This is the same command as in the previous section, but now the -M option indicates to create multiple files instead of one larger, and the -L option with value '10GB' indicates to create files no larger than 10 GB. If your data set is larger than that, more files will be generated.

When unpacking these files, you can just point to the first file of the series without any additional options.

dmftar - the one tool for your archive data

In order to optimally use this service, data files are best stored in archive files with sizes usually much larger than their individual size. Because this can be difficult to achieve using standard tools like tar, the dmftar tool has been developed at SURF and is available on your HPC system to largely automate the archive and restore processes of your data files.

In short, dmftar is a wrapper for the Linux tool gnutar and automatically creates archive files of any size (default 100 GB) and can transfer them to the archive file system if necessary.

This page will briefly explain how to use the dmftar tool on the Data Archive, Lisa cluster or Snellius supercomputer.

Things to note

  • dmftar is currently only available on Snellius, Lisa and the Data Archive services
  • All commands are issued on the HPC system after logging in (see SSH Usage)
  • For remote archiving functionality (from system to system), key-based authentication needs to be set up
  • Please refer to the Data Archive Usage page for general guidelines concerning the data archiving on this service
  • When using dmftar please do not invoke too many processes at the same time, since that possibly stresses the storage facility. If your data can be slowly archived, use staging jobs on the Cartesius and Lisa systems.

Getting help

Please type the following command to get insight on how to use the dmftar tool:

dmftar --help

The first few lines will briefly explain how the tool can be used:

usage: dmftar -c       [options] -f [[USER@]REMOTE:]DEST/ [FILE|DIR ..]
or:    dmftar -x       [options] -f [[USER@]REMOTE:]DIR/ [PATTERN ..]
or:    dmftar -t|-d|-V [options] -f [[USER@]REMOTE:]DIR/
or:    dmftar -i                 -f DIR/

As is visible, the tool supports various operational modes and can be used to create or extract archive files locally or remotely. Add a pattern during extraction to extract only the files you need from an archive.

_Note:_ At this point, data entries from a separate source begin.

/-- R249. Set a cause bit on the requests that wait for a subchannel, `u`, or for either of a channel, 2. -/
def State.waitBlame (s : State) (c u : Nat) (m : BitVec 8) : State :=
  let hit (r : HostReq) : Bool :=
    let set := s.setOf (lpnOfDpa r.dpa)
    s.setDram set == c && match s.findWay (lpnOfDpa r.dpa) with
      | some w => u == 2 || subOf (s.sectorAddr set w (sectorOf r.dpa)) == u
      | none => false
  let held := s.cache.waiting.map fun r => { r with causes := r.causes ||| (if hit r then m else 0#8) }
  { s with cache := { s.cache with waiting := held } }

/-- R414, R622. A batch of `n` forced refreshes that takes `dur` ns, with its record; reads held and waiting are delayed under
cause 6 of R249. Intervals may join it while fewer than 8 refreshes are in `batch` (R415). -/
def State.forceRefresh (s : State) (c u n dur batch : Nat) : State :=
  let s1 := (s.modDrc c fun d => { d with forcedCount := satAdd 0xffffff d.forcedCount n }).count (bDrc c) 0x45 n
  let s2 := (s1.count (bDrc c) 0x44 n).modSub c u fun v => { v with
    owed := v.owed - n, openRows := [], forcedTill := s.ns + dur, batch := batch
    readQ := v.readQ.map fun r => { r with req := { r.req with causes := r.req.causes ||| 64#8 } } }
  (s2.waitBlame c u 64#8).recordOnce (2 * c + u) (bDrc c) (dramSrc c u 4) 0x0B02 .warning [(1, u), (4, n), (4, dur)]

/-- R415. An interval that falls due while the batch runs joins it: one more REFab, of 410 ns (R401). -/
def State.joinBatch (s : State) (c u : Nat) : State :=
  let s1 := (s.modDrc c fun d => { d with forcedCount := satAdd 0xffffff d.forcedCount 1 }).count (bDrc c) 0x45 1
  (s1.count (bDrc c) 0x44 1).modSub c u fun v => { v with batch := v.batch + 1, forcedTill := v.forcedTill + 410 }

/-- R412, R414, R415. DRAM_REFRESH_DUE: an interval falls due. It joins a batch that runs under R415; else, with reads queued it is
postponed up to the limit, and without it is issued with every owed one, each a REFab of 410 ns (R401). `dur` is how long a forced batch takes, in ns. -/
def execDramRefreshDue (cyc ch sub dur : Nat) (s0 : State) : Res :=
  let s := s0.begin.at cyc
  .next (s.gate (drcOk ch sub && !(s.sub ch sub).selfRefresh && (s.drc ch).state != 0 && (s.drc ch).state != 7) fun s =>
    let s1 := s.modSub ch sub fun v => { v with owed := v.owed + 1 }
    let v := s1.sub ch sub
    let lim := s1.postponeMax ch sub
    if s.ns < v.forcedTill ∧ v.batch < 8 then s.joinBatch ch sub
    else if v.readQ.isEmpty then
      (s1.modSub ch sub fun v => { v with owed := 0, refreshTill := s.ns + 410 * v.owed }).count (bDrc ch) 0x44 v.owed
    else if v.owed ≤ lim then s1
    else s1.forceRefresh ch sub (v.owed - lim) dur 8)

/-- One sub-channel of a read of MR4: its refresh rate is noted; a change makes the owed refreshes twice or half as many, and
those over the limit are forced. -/
def State.mr4One (s : State) (ch u : Nat) (hot : Bool) (dur : Nat) : State :=
  let v := s.sub ch u
  let s1 := s.modSub ch u fun v => { v with hot := hot }
  if hot ∧ v.hot = false ∧ 0 < v.owed then
    let s2 := s1.record (bDrc ch) (dramSrc ch u 4) 0x0B01 .info [(1, u), (1, v.owed)]
    let s3 := s2.modSub ch u fun v => { v with owed := 2 * v.owed }
    s3.forceRefresh ch u (min 8 (2 * v.owed)) dur (min 8 (2 * v.owed))
  else if hot = false ∧ v.hot = true ∧ 4 < v.owed then s1.forceRefresh ch u (v.owed - 4) dur 8
  else s1

/-- R413, R415, R416. MR4_READ, every 32 frames: `hot` tells of each subchannel whether a device reports 2× or more. -/
def execMr4Read (ch : Nat) (hot0 hot1 : Bool) (dur : Nat) (s0 : State) : Res :=
  let s := s0.begin
  .next (s.gate (decide (ch < 4) && s.tt.fn % 32 == 0) fun s => (s.mr4One ch 0 hot0 dur).mr4One ch 1 hot1 dur)

/-! ### The activation guard (R417–R419) -/

/-- R418. The threshold in force. -/
def State.actThreshold (s : State) (c : Nat) : Nat := max 64 (s.regF (bDrc c) 0x030 0 16)

/-- R401, R418, R419. The bank is withheld for a mitigation: four activates with their precharges, of tRAS + tRP each (log
entry 158). -/
def State.withholdBank (s : State) (c u bank : Nat) : State :=
  s.modSub c u fun v => { v with busyTill := v.busyTill.set bank (s.ns + (if (s.drc c).speed = 1 then 195 else 193)) }

/-- R418, R622. ACT_MITIGATION: a row's count has reached the threshold; its neighbours are refreshed. -/
def execActMitigation (cyc ch sub bank row : Nat) (s0 : State) : Res :=
  let s := s0.begin.at cyc
  let t := (s.sub ch sub).acts.getD bank []
  match t.find? fun e => e.2.row == row with
  | some e =>
    .next (s.gate (drcOk ch sub && decide (s.actThreshold ch ≤ e.2.count) && decide ((s.sub ch sub).forcedTill ≤ s.ns)) fun s =>
      let low := t.foldl (fun m e => min m e.2.count) e.2.count
      let s1 := s.modSub ch sub fun v => { v with
      acts := v.acts.set bank (t.set e.1 { e.2 with count := low }), openRows := v.openRows.erase bank }
      let s2 := ((s1.withholdBank ch sub bank).modDrc ch fun d => { d with mitigations := sat32 d.mitigations 1 }).count (bDrc ch) 0x46 1
      (s2.tally 0x0B11 (dramSrc ch sub 4) 0 1).noteLast 0x0B11 (dramSrc ch sub 4) (bank + 256 * row))
  | none => .next s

The operational modes are:

  -c, --create             Create a new archive
  -t, --list               List archive contents
  -x, --extract            Extract archive
  -d, --download           Download remote archive
  -V, --verify             Verify volume checksums
      --verify-content     Compare archive index with directory entries
  -i, --interactive        Interactively browse and extract local archive
      --regen-index        Re-create the index files
      --regen-checksum     Re-create volume checksums
      --delete-archive     Delete archive (*no* questions asked)
  -f, --archive=DIR        Set local or remote archive directory

Not all modes are discussed here, but you are free to use them on any system.

Default usage

In many cases, the tarring of a folder is sufficient to efficiently archive any data on the archive file system. For example, to archive a folder called 'data' for the long term, issue the following command:

dmftar -c -f data.dmftar data/

This will create an additional folder called data.dmftar which contains the tarred equivalent of the original folder in files (also called volumes) of 100 GB in size. In case tarring is successful, the original folder can be removed and the folder data.dmftar can be transferred to the archive file system using standard copy commands like cp or mv.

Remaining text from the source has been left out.